§ **DIRECTIONS**
Scan the entries for lines with the word "number" and copy those lines.

§ **RECORDS TO PROCESS**
/-- Every field of the LEDG page. -/
def ofLEDG : List Field :=
  [ledg_RES_LOG2, ledg_SPILL_LEDGER_EN, ledg_SPILL_LOG2, ledg_BASE, ledg_SPILL_LEDGER_BASE, ledg_SPILL_LEDGER_STALE, ledg_STAGED, ledg_NEXT_SEG_W0, ledg_NEXT_SEG_W1, ledg_WRITTEN_SEG_W0, ledg_WRITTEN_SEG_W1, ledg_RELEASE_W0, ledg_RELEASE_W1, ledg_RELEASE_UPTO_W0, ledg_RELEASE_UPTO_W1, ledg_FULL_REJECT, ledg_OVERRUN_COUNT, ledg_SPILL_GAP_COUNT, ledg_SEGSPILL_BASE, ledg_SEGSPILL_SIZE, ledg_SEGSPILL_HEAD_W0, ledg_SEGSPILL_HEAD_W1, ledg_SEGSPILL_TAIL_W0, ledg_SEGSPILL_TAIL_W1]

/-- Every field of the DECI page. -/
def ofDECI : List Field :=
  [deci_RATE_TOTAL, deci_RATE_LIMIT, deci_SETTLED, deci_RUNNING, deci_dch_EN, deci_dch_MODE, deci_dch_AC, deci_dch_CIC_ORDER, deci_dch_FIR_RF, deci_dch_RATIO_M1, deci_dch_PHASE, deci_dch_SETTLED, deci_dch_SETTLE_INDEX_W0, deci_dch_SETTLE_INDEX_W1, deci_dch_FIRST_OUT_W0, deci_dch_FIRST_OUT_W1, deci_dch_CENTRE2_W0, deci_dch_CENTRE2_W1, deci_dch_RATE, deci_dch_LATENCY_OUT, deci_dch_DROP_COUNT, deci_dch_SAT_COUNT]

/-- Every field of the ACCU page. -/
def ofACCU : List Field :=
  [accu_RUNNING, accu_SPARE_BANKS, accu_ECC_CORR, accu_part_RUN, accu_part_MODE, accu_part_AUTO_DUMP, accu_part_HBM_EXT, accu_part_SRC, accu_part_SRC2, accu_part_RES_FAIL_ONLY, accu_part_RES_TO_QUEUE, accu_part_EXCL_DEGRADED, accu_part_EXCL_CLIPPED, accu_part_BASE_UNIT, accu_part_UNITS, accu_part_CAUSE_MASK, accu_part_POINTS, accu_part_PARAM0, accu_part_PARAM1, accu_part_PARAM2, accu_part_PARAM3, accu_part_CLEAR, accu_part_SNAP, accu_part_SNAP_CLEAR] ++
  [accu_part_LOAD, accu_part_ABORT, accu_part_LOAD_SLOT, accu_part_STATE, accu_part_SWEEP, accu_part_FULL_STATE, accu_part_DUMP_HEAD, accu_part_BACKLOG, accu_part_RECORDS, accu_part_SKIPPED, accu_part_MISSED, accu_part_TORN_COUNT, accu_part_STOP_ON_FAIL, accu_part_DUMP_BASE, accu_part_DUMP_SLOTS, accu_part_EXT_BASE, accu_part_RES_BASE, accu_part_RES_SIZE, accu_part_RES_QUEUE, accu_part_RES_COUNT_W0, accu_part_RES_COUNT_W1]

/-- Every field of the AUX page. -/
def ofAUX : List Field :=
  [aux_LINK_EN, aux_HBM_EN, aux_QUEUE_EN, aux_QUEUE, aux_BATCH, aux_FLUSH_US, aux_BUF_BASE, aux_BUF_SIZE, aux_NEXT_SEQ, aux_OLDEST_SEQ, aux_ALARM_W0, aux_ALARM_W1, aux_QUEUE_LOST, aux_auxc_EN, aux_auxc_SYNC, aux_auxc_AUTO_PD, aux_auxc_REG_LEN_M1, aux_auxc_INJ_LEN, aux_auxc_SRC_MAIN, aux_auxc_SRC_TIN, aux_auxc_SRC_ALARM, aux_auxc_REG_PERIOD, aux_auxc_STATE, aux_auxc_STEP] ++
  [aux_auxc_INJ_PENDING, aux_auxc_INJ_MISSED, aux_auxc_LATE_PASS, aux_auxc_INJ_DEFERRED]

/-- Every field of the AUXF page. -/
def ofAUXF : List Field :=
  [auxf_flt_EN, auxf_flt_ORDER, auxf_flt_NOTCH, auxf_flt_CHANNEL, auxf_flt_PDIFF, auxf_flt_SETTLED, auxf_flt_OUTPUTS, auxf_flt_LAST]

/-- Every field of the QMGR page. -/
def ofQMGR : List Field :=
  [qmgr_EN, qmgr_SQ_LOG2, qmgr_CQ_LOG2, qmgr_IRQ_EN, qmgr_VECTOR, qmgr_ASQ_BASE_W0, qmgr_ASQ_BASE_W1, qmgr_ACQ_BASE_W0, qmgr_ACQ_BASE_W1, qmgr_QUEUES_ACTIVE, qmgr_CMDS_OUT, qmgr_DB_IGNORED, qmgr_STREAM_DROPS, qmgr_EVENT_DROPS]

/-- Every field of the BENCHG page. -/
def ofBENCHG : List Field :=
  [benchg_DISPATCH_EN, benchg_XSTEAL_EN, benchg_IN_SERVICE, benchg_ISOLATED, benchg_RECIPE_BASE, benchg_SCRATCH_BASE, benchg_SLOT_UNITS, benchg_SLOTS, benchg_SLOTS_FREE, benchg_TICKETS_OUT, benchg_ORDER_ACTIVE, benchg_TIMEOUTS, benchg_REISSUES, benchg_DUP_COMMITS, benchg_MISSED, benchg_SCRATCH_WAITS, benchg_PIN, benchg_XSTEAL_MIN]

/-- Every field of the EVT page. -/
def ofEVT : List Field :=
  [evt_ROUTE_LOST, evt_PENDING_W0, evt_PENDING_W1, evt_PENDING_W2, evt_PENDING_W3, evt_DEGRADED_W0, evt_DEGRADED_W1, evt_DEGRADED_W2, evt_DEGRADED_W3, evt_CONTAINED_W0, evt_CONTAINED_W1, evt_CONTAINED_W2, evt_CONTAINED_W3]

/-- Every field of the BENCH page. -/
def ofBENCH : List Field :=
  [bench_BUSY, bench_IN_SERVICE, bench_FALLBACK, bench_RESETTING, bench_REJOIN_FAILS, bench_RETIRED, bench_TICKETS_DONE, bench_STEALS_IN, bench_STEALS_OUT, bench_jm_DEQUE_LEN, bench_jm_RECIPE, bench_jm_ATTEMPT, bench_jm_ELAPSED, bench_jm_TIMEOUTS]

/-- Every field of the MEMC page. -/
def ofMEMC : List Field :=
  [memc_TIER, memc_MULT, memc_OVERRIDDEN_REF, memc_OVERRIDDEN_PD, memc_STACK_HOT, memc_STACK_TEMP, memc_DRAM_TJ, memc_POL_MIN, memc_POL_MAX, memc_OWED_MAX, memc_HAMMER_THRESH, memc_PD_TIMER, memc_PD_ADAPT, memc_PD_POL_MIN, memc_PD_POL_MAX, memc_PD_NOW, memc_ACT_LIMIT, memc_PARITY_REPLAYS, memc_ECC_CORR, memc_HAMMER_REFRESH, memc_THROTTLES, memc_CATCHUPS]

/-- Every field of the MEMS page. -/
def ofMEMS : List Field :=
  [mems_RATE, mems_RATE_NOW, mems_RATE_PENDING, mems_TRAINING, mems_RETRAIN, mems_RETRAIN_PC, mems_REBUILD, mems_REBUILD_PC, mems_SPARES_0, mems_SPARES_1, mems_GROUP_DEGRADED, mems_RETRAIN_DEFERRED, mems_FROZEN_W0, mems_FROZEN_W1, mems_REBUILD_RATE, mems_REBUILD_BLOCKS, mems_LOST_LINES, mems_BAR6_ABORTS]

/-- Every field of the MEMT page. -/
def ofMEMT : List Field :=
  [memt_EYE_MIN, memt_WORST_EYE, memt_WORST_LANE, memt_WORST_LANE_HI, memt_RETRAINS]

/-- Every field of the PCIE page. -/
def ofPCIE : List Field :=
  [pcie_SPEED, pcie_WIDTH, pcie_DL_UP, pcie_HOLD, pcie_BME, pcie_PTM_EN, pcie_IN_L1, pcie_REFCLK_MODE, pcie_L1_OVERRIDDEN, pcie_DISCARD, pcie_EGRESS_LEVEL, pcie_HOLD_TIME, pcie_LINK_DOWNS, pcie_CORR_ERRS, pcie_BAR6_OUTSIDE, pcie_BAD_ACCESS, pcie_TRIGGER, pcie_PERIOD, pcie_PTM_HOST_W0, pcie_PTM_HOST_W1, pcie_PTM_DEV_W0, pcie_PTM_DEV_W1, pcie_PTM_DEV_W2, pcie_L1_POL_MIN] ++
  [pcie_L1_POL_MAX, pcie_L1_NOW, pcie_SPEED_CAP]

/-- Every field of the CAS page. -/
def ofCAS : List Field :=
  [cas_EN, cas_ROOT, cas_TRIG_TX, cas_TRIG_RX, cas_DEV_ID, cas_HORIZON_NS, cas_RX_CAUSE, cas_ROLE_NOW, cas_DEPTH, cas_ROOT_ID, cas_HOPS_MAX, cas_SYNCED, cas_ALT_ACTIVE, cas_H_TICKS, cas_LATE_REJECT, cas_DUP_DROP, cas_RESENDS, cas_FAILOVERS, cas_XFER_SRC_W0, cas_XFER_SRC_W1, cas_XFER_DST_W0, cas_XFER_DST_W1, cas_XFER_LEN, cas_XFER_ID] ++
  [cas_GO, cas_BUSY, cas_ERR, cas_port_ROLE, cas_port_STATE, cas_port_PRSNT, cas_port_PEER_ID, cas_port_DELAY, cas_port_OFFSET, cas_port_CRC_ERRS, cas_port_ASYM]

/-- Every field of the TALLY page. -/
def ofTALLY : List Field :=
  [tally_SAMPLE_SUMMARY, tally_OVF_SUMMARY]

/-- Every field of the counter group windows. -/
def ofTALLYW : List Field :=
  [grp_CNT_W0, grp_CNT_W1, grp_FILTER_EPOCH, grp_OVF, grp_PRIV, grp_MASTER_KIND, grp_SUBCLASS, grp_MASTER_LO, grp_MASTER_HI, grp_ADDR_LO_W0, grp_ADDR_LO_W1, grp_ADDR_HI_W0, grp_ADDR_HI_W1, grp_SAMPLED_W0, grp_SAMPLED_W1, grp_SAMPLE_CNT, grp_SAMPLE_JM, grp_SAMPLE_OP, grp_GROUP, grp_FILTER_PENDING]

end Sys2Proof.Machine.Reg

namespace Sys2Proof.Machine.Ev

/-! EVENT bits of TOP (R479). A name of several bits is the number of its lowest bit. -/

def top_START_READY : Nat := 0
def top_START_FAILED : Nat := 1
def top_GATE_REFUSED : Nat := 2

/-! EVENT bits of LIFE (R460). A name of several bits is the number of its lowest bit. -/

def life_TRANSITION_DONE : Nat := 0
def life_TRANSITION_REFUSED : Nat := 1
def life_JOURNAL_REPLAY : Nat := 2
def life_OTP_TORN : Nat := 3
def life_TAP_UNLOCKED : Nat := 4
def life_TAP_LOCKED : Nat := 5
def life_ATTEST_EXHAUSTED : Nat := 6
def life_ROLLBACK_RAISED : Nat := 7
def life_FW_ACTIVATED : Nat := 8

/-! EVENT bits of FORE (R417). A name of several bits is the number of its lowest bit. -/

def fore_WATCHDOG : Nat := 0
def fore_LOCKSTEP : Nat := 1
def fore_ROM_RECOVERY : Nat := 2

/-! EVENT bits of PWR (R442). A name of several bits is the number of its lowest bit. -/

def pwr_POLICY_CONFLICT : Nat := 0
def pwr_AVS_FAIL : Nat := 1
def pwr_MARGIN_EXHAUSTED : Nat := 2
def pwr_THROTTLE : Nat := 3
def pwr_THROTTLE_END : Nat := 4
def pwr_SENSOR_FAIL : Nat := 5
def pwr_THERM_WARN : Nat := 6

/-! EVENT bits of AGE (R443). A name of several bits is the number of its lowest bit. -/

def age_PLAN_DONE : Nat := 0
def age_LIMIT_NEAR : Nat := 1
def age_RETIRE_REQUESTED : Nat := 2
def age_PLAN_STORE_FAIL : Nat := 3
def age_DEFAULT_PLAN : Nat := 4

/-! EVENT bits of CLK (R57). A name of several bits is the number of its lowest bit. -/

def clk_DLL_UNLOCK : Nat := 0
def clk_DLL_FAIL : Nat := 4
def clk_ISL_CLK_FALLBACK : Nat := 8
def clk_ISLREF_CHANGE : Nat := 9
def clk_CLKS_LOST : Nat := 10
def clk_CLKS_RANGE : Nat := 11

/-! EVENT bits of TBASE (R68). A name of several bits is the number of its lowest bit. -/

def tbase_REF_LOST : Nat := 0
def tbase_REF_RETURN : Nat := 1
def tbase_SLEW_DONE : Nat := 2
def tbase_EPOCH_INC : Nat := 3
def tbase_PPS_MISSING : Nat := 4
def tbase_EPOCH_WRAP : Nat := 5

§ **SOLUTION**
/-! EVENT bits of TOP (R479). A name of several bits is the number of its lowest bit. -/
/-! EVENT bits of LIFE (R460). A name of several bits is the number of its lowest bit. -/
/-! EVENT bits of FORE (R417). A name of several bits is the number of its lowest bit. -/
/-! EVENT bits of PWR (R442). A name of several bits is the number of its lowest bit. -/
/-! EVENT bits of AGE (R443). A name of several bits is the number of its lowest bit. -/
/-! EVENT bits of CLK (R57). A name of several bits is the number of its lowest bit. -/
/-! EVENT bits of TBASE (R68). A name of several bits is the number of its lowest bit. -/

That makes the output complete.